How easy it is to take the goods of life for granted.

I realized this in the usual way – by having something injured.  Who notices how well their thumbs work?  I don’t; they just do.  But bang it a few times and infection sets in, making it throb with highly noticeable pain, and you’ll realize all the ways there are to bump it again and again doing ordinary things.  Put a key in the lock?  Ouch!  Open a package?  Oww!  Type a sermon?  Can’t hit the spacebar key like usual.  Button the sleeve on my opposite wrist?  Forget it.

My thumb!  My amazing, strong, agile, sensitive, capable thumb – out of order, hurting, weak, barely able, sticking out like a sore thumb. It became a tender pain rod, brushing into everything I never noticed before.  Now that it’s on the mend I can go back to using it without paying attention.  But I’ve been reminded how important my thumbs are, and that makes me remember to appreciate also my fingers and toes, my vision and my nose, the way my body just grows and goes.

I’d guess you’re the same way.  How often do you notice how your stomach doesn’t hurt?  But if you get nauseous you’ll notice your stomach.  We could take an inventory of all the things that work well and on their own in our bodies.  We could be grateful over and over, thanking God or Life for carrying us along, hearts beating, breathing without notice, walking about if we’re able, and most of us are.

Once in a while we should be consciously glad, glad about how well everything works.  We might say, “Thank God,” or we might just be amazed and appreciative, but a good way to go is to remember, enjoy and augment what’s good.

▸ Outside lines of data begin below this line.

/-- Settles O5: the instances are `Inst.initial`, whose fields are the values of R42's table. -/
theorem resetLeavesTableValues : Obligations.ResetLeavesTableValues := by
  unfold Obligations.ResetLeavesTableValues
  refine ⟨State.reset_insts_length, State.reset_nums, fun b hb => ?_⟩
  obtain ⟨n, rfl⟩ := State.mem_reset_insts hb
  have zero {r : Reg} (h : r ≠ .config) := Inst.readReg_initial (Config.params n) n 0 h
  exact ⟨rfl, rfl, rfl, zero nofun, zero nofun, zero nofun, zero nofun, zero nofun, zero nofun,
    Inst.readBuf_initial _ n 0, rfl, rfl⟩

/-- Settles O7: every `Inst.initial` meets the invariant whose configuration is within R7's constraints. -/
theorem resetMeetsInvariant : Obligations.ResetMeetsInvariant := by
  unfold Obligations.ResetMeetsInvariant
  constructor
  · intro b hb
    obtain ⟨n, rfl⟩ := State.mem_reset_insts hb
    exact Inst.initial_inv (Params.bounded_wf _) n 0
  · rw [State.reset_nums, State.reset_insts_length]

/-! ## The end of a tick -/

/-- In the host's turn, an empty script and `tick` end the tick. -/
theorem State.hostMove_endTick {s : State} (h : s.host = [] ∨ ∃ ops, s.host = .tick :: ops) :
    s.hostMove = .go { s with host := s.host.tail }.endTick := by
  rcases h with h | ⟨ops, h⟩
  · cases s; subst h; rfl
  · simp only [State.hostMove, h, List.tail_cons]

theorem step_of_hostMove_go {s t : State} (hs : s.turn = .host) (h : s.hostMove = .go t) : step s = .next t := by
  simp only [step, hs, h]

/-- Settles O10: the host's turn ends with `State.endTick`, which is `Inst.tick` on all instances. -/
theorem tickAdvancesEveryInstance : Obligations.TickAdvancesEveryInstance := by
  unfold Obligations.TickAdvancesEveryInstance
  intro s hturn hhost
  exact ⟨_, step_of_hostMove_go hturn (State.hostMove_endTick hhost), rfl, rfl, rfl, rfl, State.endTick_insts _⟩

end Sys2Proof.Machine
end

section
/-! PROOFS. Host accesses to the registers and to BUF: reads (O24), writes (O25, O26, O27), and the layout of STATUS (O28). -/

namespace Sys2Proof.Machine

/-! ## What an access addresses (R54) -/

theorem target_register (c : Params) {off : Nat} (hlt : off < 0x100) (halign : off % 4 = 0) :
    target c off 32 = .reg (regAt off) := if_pos ⟨rfl, hlt, halign⟩

theorem target_byte (c : Params) {off : Nat} (hlo : 0x100 ≤ off) (hhi : off ≤ 0xFFF) :
    target c off 8 = if off < 0x100 + c.maxFrame then .buf (off - 0x100) else .hole := by
  have hiff : off - 0x100 < c.maxFrame ↔ off < 0x100 + c.maxFrame := by omega
  simp [target, hlo, hhi, hiff]

theorem target_hole {c : Params} {off : Nat} (hlo : 0x100 + c.maxFrame ≤ off) (hhi : off ≤ 0xFFF) :
    target c off 8 = .hole := by
  rw [target_byte c (Nat.le_trans (Nat.le_add_right _ _) hlo) hhi, if_neg (Nat.not_lt.mpr hlo)]

theorem target_buf {c : Params} {k : Nat} (hk : k < c.maxFrame) (hmax : c.maxFrame ≤ 2047) :
    target c (0x100 + k) 8 = .buf k := by
  rw [target_byte c (Nat.le_add_right _ _) (by omega), if_pos (Nat.add_lt_add_left hk _), Nat.add_sub_cancel_left]

/-! ## What an access does, by what it addresses -/

theorem State.access_read_reg {s : State} {off width : Nat} {r : Reg} (h : target s.inst.cfg off width = .reg r) :
    s.access (.read off width) = .go (s.answer (s.inst.readReg r)) := by
  simp only [State.access, h]

theorem State.access_read_buf {s : State} {off width k : Nat} (h : target s.inst.cfg off width = .buf k)
    (free : s.inst.status.busy = false) : s.access (.read off width) = .go (s.answer (0#24 ++ s.inst.readBuf k)) := by
  simp [State.access, h, free]
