-- ==== Sys2Proof/Certificates/Slice0/Obligations.lean ====
section
/-! DEFINITION. The statements for the provers. Each one's docstring names the rule of spec/ it formalises, or the model's own
choice it rests on. A state after a command is written out as an update of the state before it, so that what is not named is
unchanged. -/

open Sys2Proof Sys2Proof.Machine

/-! ### Encoding -/

/-- Command words written out from the encoding of rules R71, R75, R76 and R80 decode to the commands they stand for. -/
def Obligations.CommandWordsOfTheSpecDecode : Prop :=
  ∀ a0 a1 a2 a3 a4 : F32,
    decode ⟨0x13010000, a0, a1, a2, a3, a4⟩ = .ok (.bqProcess 1 a0) ∧
    decode ⟨0x1100000A, a0, a1, a2, a3, a4⟩ = .ok (.bqUpdateHshelf 0 a0 a1 a2 a3) ∧
    decode ⟨0x10000017, a0, a1, a2, a3, a4⟩ = .ok (.coefDeriveUnity a0 a1 a2 a3) ∧
    decode ⟨0x42010000, a0, a1, a2, a3, a4⟩ = .ok (.dlProcess 1 a0 a1 a2) ∧
    decode ⟨0x20000000, a0, a1, a2, a3, a4⟩ = .ok (.envSettimes 0 a0 a1 a2) ∧
    decode ⟨0x31000000, a0, a1, a2, a3, a4⟩ = .ok (.compProcess 0 a0 a1 a2 a3 a4) ∧
    decode ⟨0x43010000, a0, a1, a2, a3, a4⟩ = .ok (.dlReset 1)

/-- Decoding the encoding of an instruction gives it back, for every instruction and every operand (rules R71, R75, R76, R80). -/
def Obligations.DecodeOfEncode : Prop :=
  ∀ i : Instr, decode (encode i) = .ok i

/-- A word that decodes is the encoding of what it decodes to, in its command word and in every operand lane the instruction
reads; and no other lane has an influence on what is decoded (rules R71, R72). -/
def Obligations.EncodeOfDecode : Prop :=
  ∀ (c : Command) (i : Instr), decode c = .ok i →
    (encode i).cw = c.cw ∧
    (∀ k : Fin 5, k.val < operandLanes i → laneOf (encode i) k = laneOf c k) ∧
    ∀ c' : Command, c'.cw = c.cw → (∀ k : Fin 5, k.val < operandLanes i → laneOf c' k = laneOf c k) → decode c' = .ok i

/-- Rules R77 and R78: exactly these command words are illegal, and a step on one is refused. -/
def Obligations.IllegalCommandWords : Prop :=
  ∀ (s : State) (c : Command),
    let op := (opcodeByte c.cw).toNat
    let inst := (instField c.cw).toNat
    let ftype := (ftypeField c.cw).toNat
    step (s.issue c) = .refused .illegalCommand ↔
      op ∉ [0x10, 0x11, 0x12, 0x13, 0x14, 0x20, 0x21, 0x22, 0x30, 0x31, 0x32, 0x40, 0x41, 0x42, 0x43] ∨
      rsvdField c.cw ≠ 0 ∨
      (op ∉ [0x10, 0x11] ∧ ftype ≠ 0) ∨
      (op ∈ [0x10, 0x11] ∧ 24 ≤ ftype) ∨
      (op = 0x10 ∧ inst ≠ 0) ∨
      (op ∈ [0x11, 0x12, 0x13, 0x14] ∧ s.bq.length ≤ inst) ∨
      (op ∈ [0x20, 0x21, 0x22] ∧ s.ef.length ≤ inst) ∨
      (op ∈ [0x30, 0x31, 0x32] ∧ s.comp.length ≤ inst) ∨
      (op ∈ [0x40, 0x41, 0x42, 0x43] ∧ s.dl.length ≤ inst)

/-! ### The machine -/

/-- A step takes the first command off the port and is the execution of the instruction it decodes to (rules R56, R70); the
port, the idle step and the table word are the model's own (logs 1, 3, 14). -/
def Obligations.StepRunsTheDecodedInstruction : Prop :=
  (∀ (s : State) (c : Command) (rest : List Command) (i : Instr),
    s.port = c :: rest → decode c = .ok i → step s = exec i { s with port := rest }) ∧
  (∀ (s : State) (nbits w : Nat) (i : Instr),
    decodeTableWord nbits w = some i → step (s.withFetchWord nbits w) = exec i s) ∧
  (∀ s : State, s.port = [] → step s = .next s)

/-- Rule R290: what power-on reset leaves. -/
def Obligations.PowerOnValues : Prop :=
  ∀ s : State, (s = State.reset ∨ ∃ n p, s = State.powerOn n p) →
    (∀ b ∈ s.bq, b.x1 = litZero ∧ b.x2 = litZero ∧ b.y1 = litZero ∧ b.y2 = litZero ∧ b.coefWritten = false) ∧
    (∀ e ∈ s.ef, e.env = litZero ∧ e.timesWritten = false) ∧
    (∀ c ∈ s.comp, c.ef.env = litZero ∧ c.ef.timesWritten = false) ∧
    (∀ d ∈ s.dl, d.configured = false)

/-- The machine after power-on meets the invariant, for every count and parameter in the range of rule R6. -/
def Obligations.PowerOnMeetsTheInvariant : Prop :=
  State.reset.inv = true ∧
    ∀ (n : Counts) (p : Params), n.inRange = true → Params.inRange p = true → (State.powerOn n p).inv = true

/-- Every step keeps the invariant: the counts and parameters in range, an unwritten unit as power-on left it, outputs and
envelopes flushed, rule R35 of every configured line, and every delay memory in canonical form (log 12). -/
def Obligations.StepKeepsTheInvariant : Prop :=
  ∀ s t : State, s.inv = true → step s = .next t → t.inv = true

/-- The spec's inference of rule R35: the bounds of a configured line hold after every command, and cells at or past `len` are
unreachable. -/
def Obligations.ConfiguredLinesStayInBounds : Prop :=
  ∀ s t : State,
    (∀ d ∈ s.dl, d.configured = true → 1 ≤ d.len ∧ d.len ≤ s.params.dlMaxLen ∧ d.wpos < d.len) → step s = .next t →
    (∀ d ∈ t.dl, d.configured = true → 1 ≤ d.len ∧ d.len ≤ t.params.dlMaxLen ∧ d.wpos < d.len) ∧
    (∀ d ∈ t.dl, ∀ (n : Nat) (v : F32), d.len ≤ n → d.read n = none ∧ d.write n v = none)

/-- No command faults on a machine that meets the invariant (rules R54, R270). -/
def Obligations.NoFaultUnderTheInvariant : Prop :=
  ∀ s : State, s.inv = true → (∀ (i : Instr) (r : Fault), exec i s ≠ .fault r) ∧ ∀ r : Fault, step s ≠ .fault r

/-- Every legal instruction that is ready completes, whatever its operands, and its response has the lanes of rule R73: for every
constructor of Instr. Ready is what rule R271 asks and the refusals of rule R277 leave: coefficients written for the three
process commands that read them, a line configured, a length within capacity. -/
def Obligations.LegalCommandsComplete : Prop :=
  ∀ (s : State) (i : Instr), s.inv = true → i.wellFormed s.counts = true → ready s i = true →
    ∃ t r, exec i s = .next t ∧ t.response = some r ∧ r.lanes = resultLanes i

/-- Rules R273 and R277: the refusals, each exactly where its rule says, the first check that fails deciding. -/
def Obligations.RefusalsAreTheFour : Prop :=
  ∀ (s : State) (i : Instr),
    (∀ (c : Command) (e : DecodeError), decode c = .error e → step (s.issue c) = .refused .illegalCommand) ∧
    (i.wellFormed s.counts = false → exec i s = .refused .illegalCommand) ∧
    (i.wellFormed s.counts = true →
      (∀ r, exec i s = .refused r → r = .unwrittenCoefficients ∨ r = .unconfigured ∨ r = .overCapacity) ∧
      (exec i s = .refused .unwrittenCoefficients ↔
        (∃ n x b, i = .bqProcess n x ∧ s.bq[n.toNat]? = some b ∧ b.coefWritten = false) ∨
        (∃ n x e, i = .envProcess n x ∧ s.ef[n.toNat]? = some e ∧ e.timesWritten = false) ∨
        (∃ n l r thr ratio knee c, i = .compProcess n l r thr ratio knee ∧ s.comp[n.toNat]? = some c ∧
          c.ef.timesWritten = false)) ∧
      (exec i s = .refused .unconfigured ↔
        ∃ n d, s.dl[n.toNat]? = some d ∧ d.configured = false ∧
          ((∃ x ms fb, i = .dlProcess n x ms fb) ∨ i = .dlReset n ∨ ∃ rate ms, i = .dlSetrate n rate ms)) ∧
      (exec i s = .refused .overCapacity ↔
        (∃ n ms sr, i = .dlConstruct n ms sr ∧ s.params.dlMaxLen < dlLength ms sr) ∨
        (∃ n rate ms d, i = .dlSetrate n rate ms ∧ s.dl[n.toNat]? = some d ∧ d.configured = true ∧
          s.params.dlMaxLen < dlLength ms rate)))

/-- A command changes the cells of the one instance it names and no others; the parameters, the counts and the commands
waiting are unchanged (rules R5, R20, R51): the frame of every instruction. -/
def Obligations.OnlyTheNamedInstanceChanges : Prop :=
  ∀ (s t : State) (i : Instr), exec i s = .next t →
    t.params = s.params ∧ t.port = s.port ∧ t.counts = s.counts ∧
    (∀ n, target i ≠ .bq n → t.bq[n]? = s.bq[n]?) ∧
    (∀ n, target i ≠ .ef n → t.ef[n]? = s.ef[n]?) ∧
    (∀ n, target i ≠ .comp n → t.comp[n]? = s.comp[n]?) ∧
    (∀ n, target i ≠ .dl n → t.dl[n]? = s.dl[n]?)

/-- The marks `coef_written`, `times_written` and `configured` are never cleared (rules R22, R30, R36, R291). -/
def Obligations.MarksAreNeverCleared : Prop :=
  ∀ s t : State, step s = .next t → ∀ n : Nat,
    (∀ b, s.bq[n]? = some b → b.coefWritten = true → ∃ b', t.bq[n]? = some b' ∧ b'.coefWritten = true) ∧
    (∀ e, s.ef[n]? = some e → e.timesWritten = true → ∃ e', t.ef[n]? = some e' ∧ e'.timesWritten = true) ∧
    (∀ c, s.comp[n]? = some c → c.ef.timesWritten = true → ∃ c', t.comp[n]? = some c' ∧ c'.ef.timesWritten = true) ∧
    (∀ d, s.dl[n]? = some d → d.configured = true → ∃ d', t.dl[n]? = some d' ∧ d'.configured = true)

/-- Two commands that name different instances (or no instance) commute: the same final state and the same two responses in
either order (the spec's inference of rule R279). That the responses agree bit for bit rests on two choices of the model: the
bits of a NaN result are a function of the operands (log 7), and the draw of an unchanged `DL_SETRATE` is fixed by the line's own
count (log 9). -/
def Obligations.IndependentCommandsCommute : Prop :=
  ∀ (s s1 s12 : State) (i j : Instr), (target i = .none ∨ target i ≠ target j) →
    exec i s = .next s1 → exec j s1 = .next s12 →
    ∃ s2 s21, exec j s = .next s2 ∧ exec i s2 = .next s21 ∧
      s1.response = s21.response ∧ s12.response = s2.response ∧
      { s12 with response := none } = { s21 with response := none }

/-- A command's response and what it does to its instance depend on that instance, its operands and the parameters alone
(rules R5, R20). That they agree bit for bit rests on two choices of the model: the bits of a NaN result are a function of the
operands (log 7, DEDUCED; named there as unsafe), and the draw of an unchanged `DL_SETRATE` is fixed by the line's own count
(log 9). -/
def Obligations.CommandsReadOnlyTheirInstance : Prop :=
  ∀ (s u s' : State) (i : Instr), s.params = u.params →
    (∀ n, target i = .bq n → s.bq[n]? = u.bq[n]?) → (∀ n, target i = .ef n → s.ef[n]? = u.ef[n]?) →
    (∀ n, target i = .comp n → s.comp[n]? = u.comp[n]?) → (∀ n, target i = .dl n → s.dl[n]? = u.dl[n]?) →
    exec i s = .next s' →
    ∃ u', exec i u = .next u' ∧ u'.response = s'.response ∧
      (∀ n, target i = .bq n → u'.bq[n]? = s'.bq[n]?) ∧ (∀ n, target i = .ef n → u'.ef[n]? = s'.ef[n]?) ∧
      (∀ n, target i = .comp n → u'.comp[n]? = s'.comp[n]?) ∧ (∀ n, target i = .dl n → u'.dl[n]? = s'.dl[n]?)

/-! ### The coefficient engine -/

/-- Rule R130: `COEF_DERIVE.<T>`, for each of the 24 types. -/
def Obligations.CoefDeriveAnswersTheFiveCoefficients : Prop :=
  ∀ (t : FilterType) (f q g sr a4 : F32) (s : State),
    decode ⟨commandWord 0x10 0 t.code, f, q, g, sr, a4⟩ = .ok (Instr.coefDerive t f q g sr) ∧
    exec (Instr.coefDerive t f q g sr) s =
      .next { s with response := some (.coefs (derive s.params Config.num Config.tiltRaw t f q g sr)) }
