/-- Settles O41: the detection signal of the exchanged, or of the negated, samples is the same. -/
theorem compressorIsStereoLinked : Obligations.CompressorIsStereoLinked :=
  fun i l r thr ratio knee s =>
    ⟨fun h => execCompProcess_congr (detect_comm h) i thr ratio knee s,
      execCompProcess_congr (by rw [detect, detect, fabs_fneg]) i thr ratio knee s,
      execCompProcess_congr (by rw [detect, detect, fabs_fneg]) i thr ratio knee s⟩

end Sys2Proof.Machine

/-! ### The law of the delay line (rule R251) -/

namespace Sys2Proof.Machine

/-- A line holds the values written so far, the latest first: `k` cells behind the cursor is the value written `k` commands ago,
for `k` from 1 to the length (a whole length back is the cursor's own cell), or +0.0 where there is none. -/
def DelayLine.Holds (d : DelayLine) (written : List F32) : Prop :=
  ∀ k, 1 ≤ k → k ≤ d.len → memRead d.buf (readPos d.wpos d.len k) = (written[k - 1]?).getD litZero

theorem readPos_zero_eq_len {w L : Nat} (hw : w < L) : readPos w L 0 = readPos w L L := by
  rw [readPos_eq_ite hw, readPos_eq_ite hw, if_pos (Nat.zero_le w), if_neg (Nat.not_le.2 hw)]
  omega

/-- One cell behind the next cursor is the cursor. -/
theorem readPos_nextPos_one {w L : Nat} (hw : w < L) : readPos (nextPos w L) L 1 = w := by
  rw [readPos_eq_ite (nextPos_lt (Nat.zero_lt_of_lt hw)), nextPos_eq_ite hw]
  split <;> split <;> omega

/-- One cell further behind the next cursor is behind the cursor. -/
theorem readPos_nextPos_succ {w L k : Nat} (hw : w < L) (hk : k < L) : readPos (nextPos w L) L (k + 1) = readPos w L k := by
  rw [readPos_eq_ite (nextPos_lt (Nat.zero_lt_of_lt hw)), readPos_eq_ite hw, nextPos_eq_ite hw]
  split <;> split <;> split <;> omega

theorem DelayLine.holds_nil {d : DelayLine} (h : d.buf = memZeroed) : d.Holds [] := fun _ _ _ => by
  rw [h, memRead_zeroed]; rfl

/-- The value the law gives for a delay, on the values written so far (rule R251). -/
def lawValue (rate : F32) (L : Nat) (written : List F32) (delayMs : F32) : F32 :=
  (written[(if delaySamples delayMs rate L = 0 then L else delaySamples delayMs rate L) - 1]?).getD litZero

theorem delayLaw_cons (rate : F32) (L : Nat) (written : List F32) (x : DelayInput) (xs : List DelayInput) :
    delayLaw rate L written (x :: xs) = lawValue rate L written x.delayMs ::
      delayLaw rate L (fadd x.input (fmul (lawValue rate L written x.delayMs) x.feedback) :: written) xs := rfl
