/-- 10 R36: a `CFG_*` write stores the field bits as written, whatever their value, and changes nothing else. -/
def Obligations.ConfigWritesStoreFields : Prop :=
  ∀ (s : State) (v : Word),
    applyAccess (.write 0x1C#6 .word v) s = .next { s with ctl := { s.ctl with cfg := { s.ctl.cfg with k := v.extractLsb' 0 16 } } } ∧
    applyAccess (.write 0x20#6 .word v) s = .next { s with ctl := { s.ctl with cfg := { s.ctl.cfg with n := v } } } ∧
    applyAccess (.write 0x24#6 .word v) s =
      .next { s with ctl := { s.ctl with cfg := { s.ctl.cfg with alpha := v.extractLsb' 0 17 } } } ∧
    applyAccess (.write 0x28#6 .word v) s =
      .next { s with ctl := { s.ctl with cfg :=
        { s.ctl.cfg with decayEn := v.getLsbD 0, growth := v.getLsbD 1, remove := v.getLsbD 2 } } }

/-- 10 R43, 70 R165: bit 0 is `IRQ_EN`; bit 31 resets the whole block, `IRQ_EN` included. The parameters and the host's own list are
not the block's to reset (log entries 1, 3). -/
def Obligations.CtrlWriteEnablesOrResets : Prop :=
  ∀ (s : State) (v : Word),
    (v.getLsbD 31 = false → applyAccess (.write 0x04#6 .word v) s = .next { s with ctl := { s.ctl with irqEn := v.getLsbD 0 } }) ∧
    (v.getLsbD 31 = true → applyAccess (.write 0x04#6 .word v) s = .next { State.resetWith s.par with host := s.host })

/-! ### Reset -/

/-- 70 R164, for every build. -/
def Obligations.ResetLeavesTheTable : Prop :=
  ∀ par : Params,
    let s := State.resetWith par
    s.coder = { lo := 0, hi := 0, value := 0, straddle := 0, padUsed := 0 } ∧
    s.model = { count := List.replicate par.kmax 0, valid := false } ∧
    s.tree.m = 0 ∧ s.tree.root = .nyt ∧ s.tree.rootW = 0 ∧ s.tree.valid = false ∧
    s.tree.pairs = List.replicate par.kmax { w0 := 0, w1 := 0, c0 := .nyt, c1 := .nyt, parent := none } ∧
    (∀ x, s.tree.locOf x = .absent) ∧
    s.buf = { outBits := [], inBits := [], inPos := 0, outBytes := [], inBytes := [] } ∧
    s.ctl.mode = .idle ∧ s.ctl.symCount = 0 ∧
    (LegalBuild par → s.ctl.cfg.k.toNat = par.kmax) ∧ s.ctl.cfg.n = 0#32 ∧ s.ctl.cfg.alpha.toNat = 65536 ∧
    s.ctl.cfg.decayEn = false ∧ s.ctl.cfg.growth = true ∧ s.ctl.cfg.remove = false ∧ s.ctl.acfg = s.ctl.cfg ∧
    s.ctl.faultCode = .none ∧ s.ctl.faultInfo = 0#32 ∧ s.ctl.faultCmd = 0#32 ∧ s.ctl.dropped = false ∧
    s.ctl.result = 0#32 ∧ s.ctl.resultValid = false ∧ s.ctl.irqEn = false ∧
    s.irq = false ∧ s.statusWord = 0#32 ∧
    hostRead 0x00#6 .word s = (0x435A4143#32, s) ∧
    (LegalBuild par → hostRead 0x34#6 .word s = (BitVec.ofNat 32 (par.kmax * 2 ^ 16 + par.p), s))

/-- The invariants hold at reset of every legal build, the default one among them. -/
def Obligations.ResetMeetsTheInvariants : Prop :=
  LegalBuild State.reset.par ∧ ∀ par : Params, LegalBuild par → BlockInv (State.resetWith par) ∧ TreeInv (State.resetWith par)

/-! ### Invariants of every step -/

/-- 00 R12, 41 R95, 10 R23 to R37: widths, table sizes, the coder's interval and window, the latched configuration, and at most one of model
and tree valid, are kept by every step from every state. -/
def Obligations.StepKeepsBlockInvariant : Prop := ∀ s t : State, BlockInv s → step s = .next t → BlockInv t

/-- 42 R102: TI1 to TI5 are kept by every step from every state. -/
def Obligations.StepKeepsTreeInvariant : Prop :=
  ∀ s t : State, BlockInv s → TreeInv s → step s = .next t → TreeInv t

/-- 70 R172, R173, 41 R91, 42 R108: no command runs forever, so from every state that meets the invariants the step ends in a next state. -/
def Obligations.StepAlwaysEnds : Prop := ∀ s : State, BlockInv s → TreeInv s → ∃ t, step s = .next t

/-- 42 R110, 41 R93: the defect checks never fail. -/
def Obligations.InvariantViolationIsUnreachable : Prop :=
  ∀ (i : Instr) (s t : State), BlockInv s → TreeInv s → s.ctl.faultCode ≠ .invariantViolation → exec i s = .next t →
    t.ctl.faultCode ≠ .invariantViolation

/-! ### Rules of the whole block -/

/-- 60 R149, R150: a command is dropped, or faults with everything it did rolled back, or completes and then the fault record is what it was,
or cleared. -/
def Obligations.FaultsRollBackTheCommand : Prop :=
  ∀ (i : Instr) (s t : State), exec i s = .next t →
    t = dropRecorded s ∨
    (∃ f info, f ≠ .none ∧ t = faultRecorded s f info (encode i)) ∨
    ((t.ctl.faultCode = s.ctl.faultCode ∧ t.ctl.faultInfo = s.ctl.faultInfo ∧ t.ctl.faultCmd = s.ctl.faultCmd
        ∧ t.ctl.dropped = s.ctl.dropped) ∨
      (t.ctl.faultCode = .none ∧ t.ctl.faultInfo = 0#32 ∧ t.ctl.faultCmd = 0#32 ∧ t.ctl.dropped = false))

/-- 60 R152. -/
def Obligations.FaultStateDropsCommands : Prop :=
  ∀ (c : Word) (s : State), s.ctl.faultCode ≠ .none →
    (opcodeOf c ∉ faultStateOpcodes → deliverCommand c s = .next (dropRecorded s)) ∧
    (opcodeOf c ∈ faultStateOpcodes → ∀ t, deliverCommand c s = .next t →
      t.ctl.dropped = s.ctl.dropped ∨ (t.ctl.dropped = false ∧ t.ctl.faultCode = .none))

/-- 60 R153: only `ABORT` and the four starts clear the record, and they do so when they complete. -/
def Obligations.OnlyAbortAndStartsClearTheFault : Prop :=
  ∀ (i : Instr) (s t : State), exec i s = .next t →
    (s.ctl.faultCode ≠ .none → t.ctl.faultCode = .none → i = .abort ∨ opensMode i ≠ none) ∧
    (i = .abort ∨ opensMode i ≠ none →
      (∃ f info, f ≠ .none ∧ t = faultRecorded s f info (encode i)) ∨
      (t.ctl.faultCode = .none ∧ t.ctl.faultInfo = 0#32 ∧ t.ctl.faultCmd = 0#32 ∧ t.ctl.dropped = false))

Eckhart Tolle reminds us of our propensity to latch on to what he calls the pain body.  The pain body is some hurt or regret or ailment or story that drags us down in spirit, mind and body.  Our bodies can ache with persistent woe.  We get caught in depression, resentment, criticism, bent postures, hyper-reactive skin, fearful shame, overblown anxiety, weary wornness.  We get just plain grumpy, sad, angry or hurting.  The pain body can last beyond its due.  We tend to think it is who we are, unable to notice the rest of our wonderful selves.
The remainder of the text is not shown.